§ **EXERCISE**
Take the data below and extract the lines from the one with "(c.g.trapvec ≠ 0" to the one with "let taken : Bool", inclusive, exactly as written.

══ DATASET

-- ==== Sys2Proof/Machine/Service.lean ====
section
/-! DEFINITION. Service and repair: the rebase of times (R404, R405), scrub and repair (R409-R415), power (R416, R417). -/
namespace Sys2Proof.Machine

/-! ### Rebase (R404, R405) -/

def Frame.rebase (f : Frame) : Frame := { f with rclk := sat f.rclk, wclk := sat f.wclk }
def Group.rebase (g : Group) : Group :=
  { g with rclk := sat g.rclk, wclk := sat g.wclk, marks := g.marks.map fun m => { m with wts := m.wts.map sat }, frames := g.frames.map Frame.rebase }
def Block.rebase (b : Block) : Block := { b with kept := b.kept.map fun e => (e.1, sat e.2) }
def Job.rebase (j : Job) : Job :=
  let header : Option (Nat × Nat × Nat × Time) := j.header.map fun h => (h.1, h.2.1, h.2.2.1, sat h.2.2.2)
  { j with maxWts := sat j.maxWts, header := header }
def GathJob.rebase (j : GathJob) : GathJob := { j with maxWts := sat j.maxWts, rclk := sat j.rclk }
def OwedStep.rebase (o : OwedStep) : OwedStep :=
  { o with what := match o.what with
    | .arrive va clk tag slot => .arrive va (sat clk) tag slot
    | .signal va clk tag report => .signal va (sat clk) tag report
    | w => w }
def Saved.rebase (x : Saved) : Saved := { x with data := x.data.rebase, groups := x.groups.map Group.rebase, jobs := x.jobs.map Job.rebase }
def Core.rebase (c : Core) : Core := { c with spilled := c.spilled.map fun e => (e.1, e.2.rebase) }
def Packet.rebase (p : Packet) : Packet := { p with start := sat p.start }
def Queue.rebase (q : Queue) : Queue := { q with packets := q.packets.map Packet.rebase }
def Launch.rebase (l : Launch) : Launch := { l with start := sat l.start, rmax := sat l.rmax, wmax := sat l.wmax }
def Region.rebase (g : Region) : Region := { g with start := sat g.start, clock := sat g.clock }
def Inst.rebase (n : Inst) : Inst := { n with stamp := sat n.stamp }

/-- Apply a function to every entry of a table. -/
def Map.each {α : Type} (m : Map α) (f : α → α) : Map α := m.map fun e => (e.1, f e.2)

/-- 2^39 or more. -/
def timeHigh (t : Time) : Bool := t.getLsbD 39

/-- Every time that a group holds. -/
def Group.times (g : Group) : List Time := [g.rclk, g.wclk] ++ g.marks.filterMap (·.wts) ++ g.frames.flatMap fun f => [f.rclk, f.wclk]
def Block.times (b : Block) : List Time := b.kept.map (·.2)
def Job.times (j : Job) : List Time := j.maxWts :: (match j.header with | some h => [h.2.2.2] | none => [])
def Saved.times (x : Saved) : List Time := x.data.times ++ x.groups.flatMap Group.times ++ x.jobs.flatMap Job.times
def OwedStep.times (o : OwedStep) : List Time := match o.what with | .arrive _ clk _ _ => [clk] | .signal _ clk _ _ => [clk] | _ => []
/-- The times that a request carries, and those of its answer. -/
def State.msgTimes (s : State) (m : Msg) : List Time := m.clk :: (match m.stage with | .reply t p _ _ => [s.cur t, s.cur p] | _ => [])
def Region.times (g : Region) : List Time := [g.start, g.clock]
def Launch.times (l : Launch) : List Time := [l.start, l.rmax, l.wmax]
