/-- R87, R92, R94. Where these raise a precise fault instead: a target that is not a multiple of 8, `trap` without a handler,
and `brk`. -/
def Obligations.ControlFaults : Prop :=
  ∀ (f : FormV) (n : FormL) (s : State) (c : Ctx),
    let raises (i : Instr) (g : Guard) (x : FaultInfo) := Runs i s c →
      if c.wide g then exec i s = .next (c.s.takeFault c.r c.st.pc x) else c.Passes (exec i s)
    let misaligned (t : Dword) : FaultInfo := { code := faultAlign, va := t }
    (c.selWide f.a &&& 7 ≠ 0 → raises (.brx f) f.g (misaligned (c.selWide f.a)) ∧
      raises (.callx f) f.g (misaligned (c.selWide f.a)) ∧ raises (.ret f) f.g (misaligned (c.selWide f.a))) ∧
    (c.st.trapret &&& 7 ≠ 0 → raises (.tret f) f.g (misaligned c.st.trapret)) ∧
    (c.g.trapvec ≠ 0 → c.g.trapvec &&& 7 ≠ 0 → raises (.trap n) n.g (misaligned c.g.trapvec)) ∧
    (c.g.trapvec = 0 → raises (.trap n) n.g { code := faultWatch, detail := watchDetail 2 n.imm }) ∧
    raises (.brk f) f.g { code := faultWatch, detail := watchDetail 1 0 }

/-- R88, R90, R207, R215. A divergent branch: a strand whose lanes agree goes where they go; a continuation-mode strand keeps its
larger side (the fall-through side on a tie) and ejects the other, which counts in jc[k]. The ejected side takes a free entry of
the strand table (the lowest one: the model's choice, LOG 163), with none free the tail of the Docent queue, and with that queue
full or records in the save area the tail of the save area. A stack-mode strand takes the branch first; a push onto 4,096
entries raises WATCH. -/
def Obligations.DivergentBranch : Prop :=
  ∀ (b : FormB) (s : State) (c : Ctx), Runs (.brd b) s c →
    let m := c.lanesOf
    let t := maskOf fun l => m.getLsbD l && c.g.guardLane b.g l
    let e := m &&& ~~~t
    let target := c.st.pc + 8 * b.disp.signExtend 64
    let next := c.st.pc + 8
    let k : BitVec 3 := b.k.setWidth 3
    (e = 0 → c.Leaves (exec (.brd b) s) (c.st.goto target) c.g.vreg c.g.sreg c.g.predBit) ∧
    (e ≠ 0 → t = 0 → c.Passes (exec (.brd b) s)) ∧
    (e ≠ 0 → t ≠ 0 → c.g.stackMode = true → c.g.stack.length < 4096 →
      exec (.brd b) s = .next (c.s.setGroup c.key { c.g with
        stack := { k := k, second := false, other := e, otherPc := next, all := c.st.mask } :: c.g.stack,
        strands := c.g.strands.put c.r.entry { c.st.goto target with mask := t } })) ∧
    (e ≠ 0 → t ≠ 0 → c.g.stackMode = true → 4096 ≤ c.g.stack.length →
      exec (.brd b) s = .next (c.s.takeFault c.r c.st.pc { code := faultWatch, detail := watchDetail 5 0 })) ∧
    (e ≠ 0 → t ≠ 0 → c.g.stackMode = false →
      let taken : Bool := laneCount e < laneCount t
      let stay : Strand := { c.st.goto (if taken then target else next) with mask := if taken then t else e }
      let go : Record := { pc := if taken then next else target, mask := if taken then e else t, cont := some k, slot := c.r.slot, trapret := c.st.trapret, trapcode := c.st.trapcode }
      let g : Group := { c.g with jc := Map.set 0 c.g.jc k.toNat (Map.get 0 c.g.jc k.toNat + 1), strands := c.g.strands.put c.r.entry stay }
      (∀ n, c.g.saveList = [] → g.freeEntry = some n →
        exec (.brd b) s = .next (c.s.setGroup c.key { g with strands := g.strands.put n (go.strand c.s.now) })) ∧
      (c.g.saveList = [] → g.freeEntry = none → (c.s.core c.r.core).docent.length < 4096 →
        exec (.brd b) s = .next ((c.s.onCore c.r.core fun x => { x with docent := x.docent ++ [go] }).setGroup c.key g)) ∧
      (c.g.saveList ≠ [] ∨ (g.freeEntry = none ∧ 4096 ≤ (c.s.core c.r.core).docent.length) →
        exec (.brd b) s = .next (c.s.setGroup c.key { g with saveList := g.saveList ++ [go] })))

════

§ **ANSWER**
    (c.g.trapvec ≠ 0 → c.g.trapvec &&& 7 ≠ 0 → raises (.trap n) n.g (misaligned c.g.trapvec)) ∧
    (c.g.trapvec = 0 → raises (.trap n) n.g { code := faultWatch, detail := watchDetail 2 n.imm }) ∧
    raises (.brk f) f.g { code := faultWatch, detail := watchDetail 1 0 }

/-- R88, R90, R207, R215. A divergent branch: a strand whose lanes agree goes where they go; a continuation-mode strand keeps its
larger side (the fall-through side on a tie) and ejects the other, which counts in jc[k]. The ejected side takes a free entry of
the strand table (the lowest one: the model's choice, LOG 163), with none free the tail of the Docent queue, and with that queue
full or records in the save area the tail of the save area. A stack-mode strand takes the branch first; a push onto 4,096
entries raises WATCH. -/
def Obligations.DivergentBranch : Prop :=
  ∀ (b : FormB) (s : State) (c : Ctx), Runs (.brd b) s c →
    let m := c.lanesOf
    let t := maskOf fun l => m.getLsbD l && c.g.guardLane b.g l
    let e := m &&& ~~~t
    let target := c.st.pc + 8 * b.disp.signExtend 64
    let next := c.st.pc + 8
    let k : BitVec 3 := b.k.setWidth 3
    (e = 0 → c.Leaves (exec (.brd b) s) (c.st.goto target) c.g.vreg c.g.sreg c.g.predBit) ∧
    (e ≠ 0 → t = 0 → c.Passes (exec (.brd b) s)) ∧
    (e ≠ 0 → t ≠ 0 → c.g.stackMode = true → c.g.stack.length < 4096 →
      exec (.brd b) s = .next (c.s.setGroup c.key { c.g with
        stack := { k := k, second := false, other := e, otherPc := next, all := c.st.mask } :: c.g.stack,
        strands := c.g.strands.put c.r.entry { c.st.goto target with mask := t } })) ∧
    (e ≠ 0 → t ≠ 0 → c.g.stackMode = true → 4096 ≤ c.g.stack.length →
      exec (.brd b) s = .next (c.s.takeFault c.r c.st.pc { code := faultWatch, detail := watchDetail 5 0 })) ∧
    (e ≠ 0 → t ≠ 0 → c.g.stackMode = false →
      let taken : Bool := laneCount e < laneCount t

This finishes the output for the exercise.